-- ==== Sys2Proof/Laws/PerInstr.lean ====
section
/-! SUPPORT. The family `Layout` of statements about every instruction as syntax, one lemma per constructor of `Instr`. -/

namespace Sys2Proof.Laws.Layout

/-- The 21 opcodes of 30_encoding.md R93. -/
def opcodes : List (BitVec 8) :=
  [0x10#8, 0x11#8, 0x12#8, 0x13#8, 0x20#8, 0x21#8, 0x22#8, 0x30#8, 0x31#8, 0x32#8, 0x33#8, 0x34#8, 0x40#8, 0x41#8, 0x42#8,
    0x43#8, 0x50#8, 0x51#8, 0x52#8, 0x53#8, 0x60#8]

/-- R92, R93: an operation's word has an opcode of R93 and, in its session field, the session the operation names, 0 where it
names none; a register word names no session. -/
def Statement (i : Instr) : Prop :=
  match encode i with
  | .cmd32 cw => opField cw ∈ opcodes ∧ sessField cw = i.session?.getD 0#8
  | .reg64 _ => i.session? = none

/-- What a command word made of its fields has to satisfy. -/
theorem of_fields {i : Instr} {op sess : BitVec 8} {imm : BitVec 16} (h : encode i = .cmd32 (cmdWord op sess imm))
    (ho : op ∈ opcodes) (hs : sess = i.session?.getD 0#8) : Statement i := by
  unfold Statement
  rw [h]
  exact ⟨by rw [opField_cmdWord]; exact ho, by rw [sessField_cmdWord]; exact hs⟩

theorem encArb : Statement .encArb := of_fields rfl (by decide) rfl

theorem encFd : Statement .encFd := of_fields rfl (by decide) rfl

theorem decArb : Statement .decArb := of_fields rfl (by decide) rfl

theorem decFd : Statement .decFd := of_fields rfl (by decide) rfl

theorem discover (sess : BitVec 8) : Statement (.discover sess) := of_fields rfl (by decide) rfl

theorem openSess (sess : BitVec 8) (type : OpenType) (mode : OpenMode) : Statement (.openSess sess type mode) :=
  of_fields rfl (by decide) rfl

theorem closeSess (sess : BitVec 8) : Statement (.closeSess sess) := of_fields rfl (by decide) rfl

theorem cfgArbRaw (sess : BitVec 8) : Statement (.cfgArbRaw sess) := of_fields rfl (by decide) rfl

theorem cfgArbPar (sess : BitVec 8) : Statement (.cfgArbPar sess) := of_fields rfl (by decide) rfl

theorem cfgFdRaw (sess : BitVec 8) : Statement (.cfgFdRaw sess) := of_fields rfl (by decide) rfl

theorem cfgFdPar (sess : BitVec 8) : Statement (.cfgFdPar sess) := of_fields rfl (by decide) rfl

theorem apply (sess : BitVec 8) (temporary : Bool) : Statement (.apply sess temporary) :=
  of_fields rfl (by decide) rfl

theorem send (sess : BitVec 8) : Statement (.send sess) := of_fields rfl (by decide) rfl

theorem sendn (sess : BitVec 8) (count : BitVec 16) : Statement (.sendn sess count) := of_fields rfl (by decide) rfl

theorem recv (sess : BitVec 8) : Statement (.recv sess) := of_fields rfl (by decide) rfl

theorem recvn (sess : BitVec 8) (count : BitVec 16) : Statement (.recvn sess count) := of_fields rfl (by decide) rfl

theorem probeTerm (sess : BitVec 8) : Statement (.probeTerm sess) := of_fields rfl (by decide) rfl

theorem probeEcho (sess : BitVec 8) : Statement (.probeEcho sess) := of_fields rfl (by decide) rfl

theorem probeBlink (sess : BitVec 8) : Statement (.probeBlink sess) := of_fields rfl (by decide) rfl

theorem probeTxmode (sess : BitVec 8) : Statement (.probeTxmode sess) := of_fields rfl (by decide) rfl

theorem errtext : Statement .errtext := of_fields rfl (by decide) rfl

theorem arbWord (tq : BitVec 13) (sjw ts1m1 ts2m1 : BitVec 8) : Statement (.arbWord tq sjw ts1m1 ts2m1) := rfl

theorem fdWord (tdce : BitVec 1) (tdcom1 : BitVec 15) (tq : BitVec 13) (ts1m1 : BitVec 5) (ts2m1 sjwm1 : BitVec 4) :
    Statement (.fdWord tdce tdcom1 tq ts1m1 ts2m1 sjwm1) := rfl

end Sys2Proof.Laws.Layout
end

_Task_
What is asked for is an exact copy of the lines above from the one containing "theorem closeSess (sess" through the one containing "theorem recv (sess", and only those.

_Completed exercise_
theorem closeSess (sess : BitVec 8) : Statement (.closeSess sess) := of_fields rfl (by decide) rfl

theorem cfgArbRaw (sess : BitVec 8) : Statement (.cfgArbRaw sess) := of_fields rfl (by decide) rfl

theorem cfgArbPar (sess : BitVec 8) : Statement (.cfgArbPar sess) := of_fields rfl (by decide) rfl

theorem cfgFdRaw (sess : BitVec 8) : Statement (.cfgFdRaw sess) := of_fields rfl (by decide) rfl

theorem cfgFdPar (sess : BitVec 8) : Statement (.cfgFdPar sess) := of_fields rfl (by decide) rfl

theorem apply (sess : BitVec 8) (temporary : Bool) : Statement (.apply sess temporary) :=
  of_fields rfl (by decide) rfl

theorem send (sess : BitVec 8) : Statement (.send sess) := of_fields rfl (by decide) rfl

theorem sendn (sess : BitVec 8) (count : BitVec 16) : Statement (.sendn sess count) := of_fields rfl (by decide) rfl

theorem recv (sess : BitVec 8) : Statement (.recv sess) := of_fields rfl (by decide) rfl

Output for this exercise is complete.